A bien des égards, c’est cette solution que certains pour des raisons diverses, exprimées ou non exprimées, souhaitent pour le Mali. Faire remarquer cela, vous condamne à être taxé d’anti ceci ou cela, sans prendre en compte le fait qu’il est parfaitement possible d’être opposé aux idées d’une personne sans être opposé à cette même personne.

Malheureusement, c’est sous ce prisme que sont structurés les débats publics sous nos cieux. Toute chose qui explique que la parole intelligente soit très souvent absente de la sphère publique car craignant cette hystérisation systématique de la moindre problématique qui exige pourtant des analyses sereines, froides et objectives permettant de comprendre de quoi il est question. Nous pouvons ne pas être d’accord avec une situation, mais cela ne nous interdit pas d’accepter qu’elle existe.

Ne souhaitant pas entrer dans une arène conditionnée par la logique des amalgames cultivés par ceux qui parlent de ce qu’ils ne savent pas et interdisent à ceux qui savent de le faire, nous choisissons librement de ne pas suggérer notre opinion sur la nature des sanctions que la Communauté des Etats de l’Afrique de l’Ouest (CEDEAO) et l’Union Economique Monétaire Ouest Africaine (UEMOA) viennent de décréter contre le Mali afin d’amener à composition les autorités de ce pays.

Il ne s’agit nullement de fuir un débat, mais de privilégier ce qui est important, à savoir la réalité objective que vivent les Maliens depuis près de deux décennies maintenant, sur ce qui l’est moins, à savoir le jugement qu’ont les voisins du Mali sur les faits en cours dans ce pays,s depuis le confort de leur éloignement du théâtre des évènements. Chacun pourra ainsi se faire sa propre opinion en ayant connaissance de tous les éléments décisifs de la séquence en question.

L’élément primordial qu’il faut avoir en tête, est que les problèmes auxquels le Mali est confrontés sont avant tout structurels et cela à tous les niveaux, et non conjoncturels.

Dès lors, pour peu que l’objectif des autorités maliennes et internationales est de les résoudre, il importe non seulement de tenir compte de cette réalité mais et surtout de remonter à leur généalogie et à les envisager dans leur globalité et leur interdépendance.
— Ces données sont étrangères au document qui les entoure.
/-- The cache's answer to a lookup, by the state of the slot that carries the key: one more reference, and what the table
of 6.3 adds (R101 to R103), the reclaim list, a withdrawn cancellation (R125), a deadline lowered and its fetch moved to
its place (R102, R108, R117). With no such slot the head of the free list, else of the reclaim list, is taken, FILLING
with one reference (R104), and its fetch is requested by the channel's state (R116, R118), nothing being reported before
the lookup returns; that a fetch whose page lies beyond the page count is counted as begun is the model's choice
(log 22). The entry of a mapped block refers to the slot, and is ready unless it is FILLING (R76). What is reported after
the lookup: a fetch on an OFFLINE channel completes with its three pages patched, and so does one whose pages all lie beyond
the page count, here the only one of its channel's queue (R77, R104, R106, R107, R116, R118, R119, R123, R124). -/
def Obligations.LookupByTheSlotsState : Prop :=
  (∀ (f : Fetch) (queue : List Fetch),
    let first := fun x : Fetch => signedDiff f.deadline x.deadline < 0 ∨ (f.deadline = x.deadline ∧ f.order < x.order)
    ∃ front back, queue = front ++ back ∧ insertFetch f queue = front ++ f :: back
      ∧ (∀ x ∈ front, ¬ first x) ∧ ∀ x rest, back = x :: rest → first x)
  ∧ (∀ (zone : Zone) (k block : Nat) (deadline : Time) (n : SlotNo) (slot : Slot) (s : State),
    s.TableLaw → s.CacheLaw → s.slot? n = some slot → slot.zone = zone → slot.k = k →
    let finds := fun (t : State) => s.lookup zone k block deadline = some { slot := n, state := t, report := .none }
    let more := Sparse.modify s.cache.slots n.val fun x => { x with refs := x.refs + 1 }
    let sooner := Sparse.modify s.cache.slots n.val fun x => { x with refs := x.refs + 1, deadline := deadline }
    let filling := { s.cache.counts with fillingHit := inc s.cache.counts.fillingHit }
    (slot.state = .valid → finds { s with cache := { s.cache with
        slots := more, reclaim := s.cache.reclaim.filter (· != n)
        counts := { s.cache.counts with validHit := inc s.cache.counts.validHit } } })
    ∧ (slot.state = .patched → finds { s with cache := { s.cache with
        slots := more
        counts := { s.cache.counts with patchedShare := inc s.cache.counts.patchedShare } } })
    ∧ (slot.state = .filling → s.FetchLaw → ∀ c f, f ∈ (s.chan c).queue → f.slot = n →
      (0 ≤ signedDiff deadline slot.deadline →
        finds (({ s with cache := { s.cache with slots := more, counts := filling } }).updChan c fun (ch : Channel) =>
          { ch with queue := ch.queue.map fun (x : Fetch) => if x.slot = n then { x with cancelPending := false } else x }))
      ∧ (signedDiff deadline slot.deadline < 0 →
        finds (({ s with cache := { s.cache with slots := sooner, counts := filling } }).updChan c fun (ch : Channel) =>
          let others := ch.queue.filter fun (x : Fetch) => x.slot != n
          { ch with queue := insertFetch { f with deadline := deadline, cancelPending := false } others }))))
  ∧ (∀ (zone : Zone) (k block : Nat) (deadline : Time) (n : SlotNo) (s : State), s.TableLaw → s.CacheLaw →
    (∀ p ∈ s.cache.slots, p.2.zone = zone → p.2.k ≠ k) →
    (s.cache.freeList ++ s.cache.reclaim.map Fin.val).head? = some n.val →
    let c := channelOf block
    let f : Fetch := { slot := n, block := block, deadline := deadline, pagesDone := 0, cancelPending := false
                       order := (s.chan c).nextOrder }
    let asked := fun (g : Channel → Channel) =>
      (s.updChan c fun ch => g { ch with nextOrder := ch.nextOrder + 1 }).fetch
    ∃ found, s.lookup zone k block deadline = some found ∧ found.slot = n
      ∧ found.state = { s with cache := { found.state.cache with dram := s.cache.dram }, fetch := found.state.fetch }
      ∧ found.state.slot? n = some { state := .filling, zone := zone, k := k, refs := 1, pagesDone := 0, patched := 0
                                     deadline := deadline }
      ∧ (∀ m, m ≠ n → found.state.slot? m = s.slot? m)
      ∧ found.state.cache.freeList = s.cache.freeList.tail
      ∧ found.state.cache.reclaim = (if s.cache.freeList = [] then s.cache.reclaim.tail else s.cache.reclaim)
      ∧ found.state.cache.counts = { s.cache.counts with
          miss := inc s.cache.counts.miss
          reclaim := if s.cache.freeList = [] then inc s.cache.counts.reclaim else s.cache.counts.reclaim }
      ∧ ((s.chan c).offline = true → found.report = .offline c f ∧ found.state.fetch = asked id)
      ∧ ((s.chan c).offline = false →
        ((s.chan c).op ≠ none ∨ (s.chan c).probePending = true ∨ s.cleared = true →
          found.report = .none
          ∧ found.state.fetch = asked fun ch => { ch with queue := insertFetch f ch.queue })
        ∧ ((s.chan c).op = none → (s.chan c).probePending = false → s.cleared = false → (s.chan c).queue = [] →
          (∀ m, (s.chan c).pageCount = some m → channelPage block 0 < m →
            found.report = .none
            ∧ found.state.fetch = asked fun ch =>
                { ch with
                  queue := [f], op := some { kind := .fetchPage n, issued := s.clock.localTime }
                  counts := { ch.counts with begun := inc ch.counts.begun } })
          ∧ ((∀ m, (s.chan c).pageCount = some m → m ≤ channelPage block 0) →
            found.report = .beyond c n
            ∧ found.state.fetch = asked fun ch =>
                { ch with
                  queue := [f]
                  counts := { ch.counts with
                    begun := inc ch.counts.begun, beyondExtent := inc ch.counts.beyondExtent } }))))
  ∧ (∀ (i : Nat) (c : Context) (found : Found) (slot : Slot) (s : State), c.gen.k < c.zone.effective →
    let e := c.nextEntry s.lead
    s.lookup c.zone.zone c.gen.k (c.zone.base + c.gen.k) e.deadline = some found →
    found.state.slot? found.slot = some slot →
    s.createEntry i c = some (found.state.appendEntry i { e with
      slot := some found.slot, ready := decide (slot.state ≠ .filling)
      patched := if slot.state = .filling then 0 else slot.patched }, found.report))
  ∧ (∀ s : State, s.report .none = s)
  ∧ ∀ (c : ChannelNo) (f : Fetch) (slot : Slot) (s : State), s.TableLaw → s.MemoryLaw → s.CacheLaw →
    (∀ p ∈ s.streams.contexts, p.2.policy = .tolerant) → s.slot? f.slot = some slot → f.pagesDone = 0 →
    let completes := fun (r : LateReport) (g : Channel → Channel) =>
      QueuePatched [f] s (s.report r)
      ∧ s.report r = { s with
          cache := (s.report r).cache, streams := (s.report r).streams
          fetch := (s.updChan c fun k => { g k with
            counts := { (g k).counts with
              patchedPages := addCount k.counts.patchedPages 3, completed := inc k.counts.completed } }).fetch }
    completes (.offline c f) (fun k =>
      { k with counts := { k.counts with offlinePatched := addCount k.counts.offlinePatched 3 } })
    ∧ ((s.chan c).queue = [f] → (∀ m, (s.chan c).pageCount = some m → m ≤ channelPage f.block 0) →
      completes (.beyond c f.slot) (fun k =>
        { k with queue := [], counts := { k.counts with beyondExtent := addCount k.counts.beyondExtent 2 } }))
    ∧ ((s.chan c).queue = [] → s.report (.beyond c f.slot) = s)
Toute chose qui doit avoir pour vertu de privilégier les solutions durables et de fond sur les meurettes consistant à cacher la plaie avec du sparadrap.

Sans aller dans les tréfonds de l’histoire, on peut remonter à la colonisation pour débuter la relation d’une partie de l’équation à laquelle le Mali doit faire face actuellement, à savoir la question des revendications des Touaregs de la région nord du pays connue sous le nom de l’Azawad. Cette région est conquise par la France à l’extrême fin du 19e siècle et incorporée au Soudan français (ancienne appellation du Mali).

Cependant dès 1957, les notables maures et touaregs qui sont arabophones et de peau claire, avertissent l’administration coloniale qu’ils ne souhaitaient pas faire partie du processus de décolonisation au sein du Soudan français car n’ayant aucun attribut commun avec les populations subsahariennes et demandent expressément leur intégration au Sahara algérien. Cette demande est réitérée par courrier en 1958 au Général De Gaulle qui choisit de l’ignorer.

La première rébellion de l’Azawad intervient en 1963 et est durement réprimée par l’aviation malienne. Il faudra attendre 1990 pour que cette partie du pays se signale encore avec la création du Mouvement populaire de libération de l’Azawad.

Deux accords de paix seront signés entre les autorités de Bamako et les rebelles, notamment en 1991 et 2006 à Alger. Le dernier accord, celui d’Alger signé en deux temps, d’abord le 15 mai 2015 par le douvernement malien, l’Algérie, la Mauritanie, le Burkina Faso, le Niger, le Nigeria, le Tchad, la France, la CEDEAO, l’ONU, l’UE, l’UA et l’OCI et ensuite le 20 juin 2015 par la Coordination des Mouvements de l’Azawad soumise à de fortes pressions politiques, diplomatiques et militaires, a plus consisté à mettre du sparadrap sur la plaie que d’essayer de la soigner et la guérir.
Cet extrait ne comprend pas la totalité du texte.